Dataset entries:
= = = = =

-- ==== Sys2Proof/Machine/Array.lean ====
section
/-! DEFINITION. The matrix array (03_matrix_array.md): tiles, passes, group sums (R70-R74), the south accumulator queue
and the array's errors. -/
namespace Sys2Proof.Machine

/-- Element i of width w of a packed little-endian string (R50). -/
def elemAt (w packed i : Nat) : Nat := packed / 2 ^ (w * i) % 2 ^ w

/-- Codes of width w packed little-endian into bytes (R50). -/
def packCodes (w : Nat) (l : List Nat) : List Byte :=
  leBytes (l.foldr (fun c acc => c % 2 ^ w + 2 ^ w * acc) 0) ((l.length * w + 7) / 8)

/-- Bytes of a weight tile, of its scales and of its metadata (R83, R89). -/
def tileBytes (fmt : Nat) : Nat := 8192 * fmtWidth fmt / 8
def tileScales (sparse : Bool) : Nat := if sparse then 512 else 256
def tileMeta : Nat := 2048

/-- Bytes a vector of activations takes, and its scale bytes (R82, ASC). -/
def actBytes (fmt : Nat) (sparse : Bool) : Nat := (if sparse then 256 else 128) * fmtWidth fmt / 8
def ascBytes (sparse : Bool) : Nat := if sparse then 8 else 4

/-- Passes of the running pour that still need a tile loaded (R89, R91). -/
def State.tilesWanted (s : State) (n : Nat) : Bool :=
  let c := s.coreAt n
  match c.arr with
  | none => false
  | some r => !s.flag .CHG_ARR_wgt_reuse n && decide (r.done < s.reg .CHG_ARR_repeats n) && c.shadow.isNone && !c.shadowBusy

/-- The whole next tile has arrived (R83, R88, R89): its entries leave WGT, WSC and META and the shadow is FULL. An
empty queue sets its stall bit (R84). -/
def tileLoad (n : Nat) : Eff := .get fun s =>
  let f := s.reg .CHG_ARR_wgt_fmt n
  let sp := s.flag .CHG_ARR_sparse n
  let p := payload f
  let wq := s.reg .CHG_QB_wgt n
  let sq := s.reg .CHG_QB_wsc n
  let mq := s.reg .CHG_QB_meta n
  let okW := decide (tileBytes f ≤ s.qHeld n wq p)
  let okS := !s.wgtScaled n || decide (tileScales sp ≤ s.qHeld n sq 128)
  let okM := !sp || decide (tileMeta ≤ s.qHeld n mq 128)
  if s.tilesWanted n then
    if okW && okS && okM then
      qPop n wq p (tileBytes f) fun w =>
        let rest (sc md : List Byte) : Eff := Eff.all [
          qSkip n wq, setReg .ARR_STATUS_stall_wgt n 0, setReg .ARR_STATUS_stall_wsc n 0, setReg .ARR_STATUS_stall_meta n 0,
          setCore n (fun c => { c with shadow := some { fmt := f, sparse := sp, w := w, sc := sc, md := md } })]
        let withMeta (sc : List Byte) : Eff :=
          if sp then qPop n mq 128 tileMeta (fun md => .seq (qSkip n mq) (rest sc md)) else rest sc []
        if s.wgtScaled n then qPop n sq 128 (tileScales sp) (fun sc => .seq (qSkip n sq) (withMeta sc)) else withMeta []
    else Eff.all [
      Eff.when (!okW) (.seq (setReg .ARR_STATUS_stall_wgt n 1) (qStall n wq false)),
      Eff.when (!okS) (.seq (setReg .ARR_STATUS_stall_wsc n 1) (qStall n sq false)),
      Eff.when (!okM) (.seq (setReg .ARR_STATUS_stall_meta n 1) (qStall n mq false))]
  else .skip

/-- TILE_LOAD_COMPLETE (R89). -/
def execTileLoadComplete (n : SiteIx) (s : State) : Out := finish (Eff.when (s.coreLive n) (tileLoad n)) s

/-- SHADOW_RELEASE (R89): the wavefront has passed the last cell. -/
def shadowReleaseEff (n : SiteIx) : Eff :=
  setCore n fun c => { c with shadowBusy := false, shadow := none }

/-- SHADOW_RELEASE (R89): the wavefront has passed the last cell. -/
def execShadowRelease (n : SiteIx) (s : State) : Out :=
  finish (Eff.when (s.coreLive n && (s.coreAt n).shadowBusy) (shadowReleaseEff n)) s

/-- Accumulator step of repeat r of the pour (R98). -/
def passStep (s : State) (n r : Nat) : Nat :=
  let q := s.reg .CHG_ARR_acc_seq n
  if q = 4 then
    let k := s.reg .CHG_ARR_k_passes n
    if r % k = 0 then 1 else if r % k = k - 1 then 3 else 2
  else q

/-- The entry is COMMITTED, or a HOLD pass inside the array will commit it (R101). -/
def State.entryHeld (s : State) (n e : Nat) : Bool :=
  (s.accAt n e).st == .committed ||
  (s.coreAt n).passes.any (fun p => !p.push && (p.step == 0 || p.step == 3) && decide ((e + 2048 - p.base) % 2048 < p.m))

/-- The parameters a pass latches on entry (R86). -/
def latchPass (s : State) (n : Nat) (r : Run) (t : Tile) : Pass where
  pour := r.pour
  act := s.reg .CHG_ARR_act_fmt n
  wgt := s.reg .CHG_ARR_wgt_fmt n
  actScale := s.actScaled n
  wgtScale := s.wgtScaled n
  sparse := s.flag .CHG_ARR_sparse n
  accInt := s.flag .CHG_ARR_acc_type n
  m := s.reg .CHG_ARR_m_count n
  k := s.reg .CHG_ARR_k_active n
  base := s.reg .CHG_ARR_acc_base n
  step := passStep s n r.done
  push := s.flag .CHG_ARR_out_mode n
  outFmt := s.reg .CHG_ARR_out_fmt n
  sat := s.flag .CHG_ARR_sat n
  tile := t

/-- The next pass enters (R86, R88, R91, R101): its tile is active or FULL in the shadow and no entry of its range is
held; a held entry sets stall_acc. The last pass is the issue end (R121); acc_base advances after a LAST step (R85). -/
def passEntry (n : Nat) : Eff := .get fun s =>
  let c := s.coreAt n
  match c.arr with
  | none => .skip
  | some r =>
    let reuse := s.flag .CHG_ARR_wgt_reuse n
    let m := s.reg .CHG_ARR_m_count n
    let base := s.reg .CHG_ARR_acc_base n
    let tile := if reuse then c.active else if c.shadowBusy then none else c.shadow
    match tile with
    | none => .skip
    | some t =>
      if (List.range m).any (fun k => s.entryHeld n (base + k)) then setReg .ARR_STATUS_stall_acc n 1
      else
        let p := latchPass s n r t
        let last := decide (s.reg .CHG_ARR_repeats n ≤ r.done + 1)
        Eff.all [progress n, setReg .ARR_STATUS_stall_acc n 0,
          setCore n (fun c => { c with
            passes := c.passes ++ [p], active := some t,
            shadow := if reuse then c.shadow else none, shadowBusy := if reuse then c.shadowBusy else true,
            arr := if last then none else some { r with done := r.done + 1 } }),
          Eff.when (s.flag .CHG_ARR_acc_advance n && p.step == 3) (setReg .CHG_ARR_acc_base n ((base + m) % 2048))]

/-- PASS_ENTRY (R86). -/
def execPassEntry (n : SiteIx) (s : State) : Out := finish (Eff.when (s.coreLive n) (passEntry n)) s

/-! ## One vector (R70-R74, R93-R96) -/

/-- A vector's operands: packed activations and scales, packed tile, its scales and metadata. -/
structure VecIn where
  act : Nat
  asc : List Byte
  w : Nat
  wsc : List Byte
  md : Nat

/-- Row i of column j: activation element and weight as values; none when the row is beyond the active count
(R85, R93-R95). -/
def rowPair (p : Pass) (x : VecIn) (j i : Nat) : Option (FV × FV) :=
  let el := if p.sparse then
      let nib := x.md / 2 ^ (256 * (i / 2) + 4 * j) % 16
      4 * (i / 2) + (if i % 2 = 0 then nib % 4 else nib / 4)
    else i
  if (if p.sparse then 4 * (i / 2) else i) < p.k then
    some (ofFmt p.act (elemAt (fmtWidth p.act) x.act el), ofFmt p.wgt (elemAt (fmtWidth p.wgt) x.w (64 * i + j)))
  else none

/-- Scale codes of group g for column j; 127 where scaling is off (R63, R96). -/
def groupScales (p : Pass) (x : VecIn) (j g : Nat) : Nat × Nat :=
  (if p.actScale then (x.asc.getD g 127).toNat else 127, if p.wgtScale then (x.wsc.getD (64 * g + j) 127).toNat else 127)

/-- Products of a group: an inactive row gives +0; a 0xFF scale makes the operand a NaN (R66, R69, R85). -/
def groupProducts (p : Pass) (x : VecIn) (j g : Nat) : List (Fx FV) :=
  let rows := if p.sparse then 16 else 32
  let sc := groupScales p x j g
  (List.range rows).map fun k =>
    match rowPair p x j (rows * g + k) with
    | none => (.fin false 0 0, 0)
    | some (a, w) => (if sc.1 = 255 then .nan else a : FV).mul (if sc.2 = 255 then .nan else w)

/-- One group sum as an FP32 code (R70; R71 for the 16-bit pairs). -/
def groupSum (p : Pass) (x : VecIn) (j g : Nat) : Fx Nat :=
  let ps := groupProducts p x j g
  let fl := ps.foldl (fun f r => fxOr f r.2) 0
  if p.act = 1 ∨ p.act = 2 then
    match ps.map (fun r => toF32 r.1) with
    | [] => (0, fl)
    | c :: cs =>
      let r := cs.foldl (fun acc y => let z := add32 acc.1 y.1; (z.1, fxOr acc.2 (fxOr y.2 z.2))) c
      (r.1, fxOr fl r.2)
  else
    let sc := groupScales p x j g
    let e := sumFV (ps.map (·.1))
    let r := toF32 e.1
    let z := toF32 ((ofFmt 0 r.1).scale ((sc.1 : Int) + sc.2 - 254))
    (z.1, fxOr fl (fxOr e.2 (fxOr r.2 z.2)))

/-- One group sum in INT32 accumulation: exact (R74). -/
def groupInt (p : Pass) (x : VecIn) (j g : Nat) : Int :=
  let rows := if p.sparse then 16 else 32
  (List.range rows).foldl (fun acc k =>
    match rowPair p x j (rows * g + k) with
    | some (a, w) => (match (a.mul w).1 with | .fin s m e => acc + rneInt s m e | _ => acc)
    | none => acc) 0

/-- The new value of column j of an entry (R72, R74, R98): `old` is the entry's value under ACCUM and LAST. -/
def column (p : Pass) (x : VecIn) (old : Option Nat) (j : Nat) : Fx Nat :=
  let gs := List.range (if p.sparse then 8 else 4)
  if p.accInt then
    let start : Fx Int := ((old.map (signed 32)).getD 0, 0)
    let r := gs.foldl (fun acc g => let z := satAdd32 acc.1 (groupInt p x j g); (z.1, fxOr acc.2 z.2)) start
    (wrap 32 r.1, r.2)
  else
    let ss := gs.map (groupSum p x j)
    let fold (st : Fx Nat) (l : List (Fx Nat)) : Fx Nat :=
      l.foldl (fun acc y => let z := add32 acc.1 y.1; (z.1, fxOr acc.2 (fxOr y.2 z.2))) st
    match old, ss with
    | some v, l => fold (v, 0) l
    | none, s0 :: l => fold s0 l
    | none, [] => (0, 0)

/-- The pass's FX flags reach the pour and ARR_FX (R60, R108). -/
def arrFx (n pour f : Nat) : Eff := Eff.all [pourFx n pour f,
  Eff.when (bit f 0) (setReg .ARR_FX_nan n 1), Eff.when (bit f 1) (setReg .ARR_FX_sat n 1),
  Eff.when (bit f 2) (setReg .ARR_FX_inf n 1), Eff.when (bit f 3) (setReg .ARR_FX_invalid n 1)]

/-- An array error (R104, R105): the record, and the stop with cause ARRAY_ERROR; passes inside complete. -/
def arrayError (n kind : Nat) : Eff := .get fun s =>
  .seq (report kind 0 n 0 0 ((s.coreFlask n).getD 31) [] (n / 96)) (seqStop n 4)

/-- A corrected accumulator error is counted and recorded (R105, R222). -/
def accCorrected (n : Nat) : Eff := .get fun s => Eff.all [satReg .ARR_ERR_acc_ce_count n 1, setReg .ARR_ERR_acc_ce n 1,
  report 0x23 0 n 0 0 ((s.coreFlask n).getD 31) [] (n / 96)]

/-- The oldest pass after one more vector; its end closes the segments of its streams (R83, R147). -/
def passStepEff (n : Nat) (p : Pass) (bad : Bool) : Eff := .get fun s =>
  if p.m ≤ p.done + 1 then Eff.all [
    setCore n (fun c => { c with passes := c.passes.drop 1 }),
    qSkip n (s.reg .CHG_QB_act n), Eff.when p.actScale (qSkip n (s.reg .CHG_QB_asc n)),
    Eff.when (p.push && (p.step == 0 || p.step == 3)) (qClose n (s.reg .CHG_QB_out n)),
    addReg .ARR_PERF_passes n 1]
  else setCore n (fun c => { c with passes := { p with done := p.done + 1, bad := bad } :: c.passes.drop 1 })

/-- Write one vector's result into its entry and commit it where the step says so (R97-R99, R102, R106). `accErr` is the
number of failed bits met when the entry is read. -/
def writeEntry (n : Nat) (p : Pass) (act asc : List Byte) (parityBad : Bool) (accErr : Nat) : Eff := .get fun s =>
  let e := (p.base + p.done) % 2048
  let old := s.accAt n e
  let keep := p.step = 2 ∨ p.step = 3
  let undef := keep && (old.st == .free || old.int != p.accInt)
  let bad := p.bad || parityBad || decide (3 ≤ accErr)
  let x : VecIn := { act := leNat act, asc := asc, w := leNat p.tile.w, wsc := p.tile.sc, md := leNat p.tile.md }
  let start (j : Nat) : Option Nat :=
    if keep then some (if undef then Config.undefWord s.tick j % 2 ^ 32 else old.v.getD j 0) else none
  let cols := (List.range 64).map (fun j => column p x (start j) j)
  let fx := cols.foldl (fun f c => fxOr f c.2) 0
  let v := cols.map (·.1)
  let poison := bad || (decide keep && old.poison)
  let commit := p.step == 0 || p.step == 3
  Eff.all [
    Eff.when undef (.upd .tick),
    Eff.when (parityBad && !p.bad) (setReg .ARR_ERR_wpar n 1),
    Eff.when (decide (accErr = 1 ∨ accErr = 2)) (accCorrected n),
    Eff.when (decide (3 ≤ accErr)) (setReg .ARR_ERR_acc_ue n 1),
    if commit && p.push then
      let out := (if poison then List.replicate 64 FV.nan else v.map (fun c => if p.accInt then intFV (signed 32 c) else ofFmt 0 c))
      let rs := out.map (toFmt p.outFmt p.sat)
      Eff.all [setAcc n e {}, qPush n (s.reg .CHG_QB_out n) 128 (packCodes (fmtWidth p.outFmt) (rs.map (·.1))),
        arrFx n p.pour (fxOr fx (rs.foldl (fun f r => fxOr f r.2) 0))]
    else Eff.all [
      setAcc n e { st := if commit then .committed else .openE, v := v, int := p.accInt, poison := poison },
      Eff.when commit (setCore n fun c => { c with order := c.order ++ [e] }), arrFx n p.pour fx],
    Eff.when (bad && !p.bad) (Eff.each (List.range p.done) fun k => .get fun s =>
      let y := s.accAt n (p.base + k)
      Eff.when (y.st != .free) (setAcc n (p.base + k) { y with poison := true })),
    passStepEff n p bad,
    Eff.when (parityBad && !p.bad) (arrayError n 0x10),
    Eff.when (decide (3 ≤ accErr) && !p.bad) (arrayError n 0x11)]

/-- The next vector of the oldest pass inside the array (R79, R84, R98). -/
def accWrite (n : Nat) (parityBad : Bool) (accErr : Nat) : Eff := .get fun s =>
  match (s.coreAt n).passes with
  | [] => .skip
  | p :: _ =>
    let aq := s.reg .CHG_QB_act n
    let sq := s.reg .CHG_QB_asc n
    let oq := s.reg .CHG_QB_out n
    let pl := payload p.act
    let okA := decide (actBytes p.act p.sparse ≤ s.qHeld n aq pl)
    let okS := !p.actScale || decide (ascBytes p.sparse ≤ s.qHeld n sq 128)
    let okO := !(p.push && (p.step == 0 || p.step == 3)) || decide (64 * fmtWidth p.outFmt / 8 ≤ s.qRoom n oq 128)
    if okA && okS && okO then
      Eff.all [setReg .ARR_STATUS_stall_act n 0, setReg .ARR_STATUS_stall_asc n 0, setReg .ARR_STATUS_stall_out n 0,
        qPop n aq pl (actBytes p.act p.sparse) fun a =>
          if p.actScale then qPop n sq 128 (ascBytes p.sparse) (fun b => writeEntry n p a b parityBad accErr)
          else writeEntry n p a [] parityBad accErr]
    else Eff.all [
      Eff.when (!okA) (.seq (setReg .ARR_STATUS_stall_act n 1) (qStall n aq false)),
      Eff.when (!okS) (.seq (setReg .ARR_STATUS_stall_asc n 1) (qStall n sq false)),
      Eff.when (!okO) (.seq (setReg .ARR_STATUS_stall_out n 1) (qStall n oq true))]

/-- ACCUMULATOR_WRITE (R98). -/
def execAccumulatorWrite (n : SiteIx) (parityBad : Bool) (accErr : Nat) (s : State) : Out :=
  finish (Eff.when (s.coreLive n) (accWrite n parityBad accErr)) s

/-- A stall bit clears in the cycle after its condition does (R84). -/
def arrayStallEnd (n : Nat) : Eff := .get fun s =>
  let clear (f : Fld) (b : Bool) : Eff := Eff.when b (setReg f n 0)
  let held (q : Fld) : Bool := decide (0 < s.qHeld n (s.reg q n) 128)
  Eff.all [clear .ARR_STATUS_stall_act (held .CHG_QB_act), clear .ARR_STATUS_stall_asc (held .CHG_QB_asc),
    clear .ARR_STATUS_stall_wgt (held .CHG_QB_wgt), clear .ARR_STATUS_stall_wsc (held .CHG_QB_wsc),
    clear .ARR_STATUS_stall_meta (held .CHG_QB_meta),
    clear .ARR_STATUS_stall_out (decide (0 < s.qRoom n (s.reg .CHG_QB_out n) 128)),
    clear .ARR_STATUS_stall_acc (!(List.range (s.reg .CHG_ARR_m_count n)).any
      (fun k => s.entryHeld n (s.reg .CHG_ARR_acc_base n + k)))]

/-- ARRAY_STALL_END (R84). -/
def execArrayStallEnd (n : SiteIx) (s : State) : Out := finish (Eff.when (s.coreLive n) (arrayStallEnd n)) s

/-- Zero the array's performance counters (R108). -/
def arrPerfClear (n : Nat) : Eff := Eff.each [.ARR_PERF_issue, .ARR_PERF_bubble, .ARR_PERF_stall, .ARR_PERF_passes]
  fun r => setReg r n 0

/-- ARR_PERF_CLEAR (R109). -/
def execArrPerfClear (n : SiteIx) (s : State) : Out := finish (Eff.when (s.coreLive n) (arrPerfClear n)) s

end Sys2Proof.Machine
end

= = = = =

Reproduce only the lines above spanning from the line containing "let ss := gs.map (groupSum p x j)" through the line containing "(seqStop n 4)", word for word.

- [Your response]:
    let ss := gs.map (groupSum p x j)
    let fold (st : Fx Nat) (l : List (Fx Nat)) : Fx Nat :=
      l.foldl (fun acc y => let z := add32 acc.1 y.1; (z.1, fxOr acc.2 (fxOr y.2 z.2))) st
    match old, ss with
    | some v, l => fold (v, 0) l
    | none, s0 :: l => fold s0 l
    | none, [] => (0, 0)

/-- The pass's FX flags reach the pour and ARR_FX (R60, R108). -/
def arrFx (n pour f : Nat) : Eff := Eff.all [pourFx n pour f,
  Eff.when (bit f 0) (setReg .ARR_FX_nan n 1), Eff.when (bit f 1) (setReg .ARR_FX_sat n 1),
  Eff.when (bit f 2) (setReg .ARR_FX_inf n 1), Eff.when (bit f 3) (setReg .ARR_FX_invalid n 1)]

/-- An array error (R104, R105): the record, and the stop with cause ARRAY_ERROR; passes inside complete. -/
def arrayError (n kind : Nat) : Eff := .get fun s =>
  .seq (report kind 0 n 0 0 ((s.coreFlask n).getD 31) [] (n / 96)) (seqStop n 4)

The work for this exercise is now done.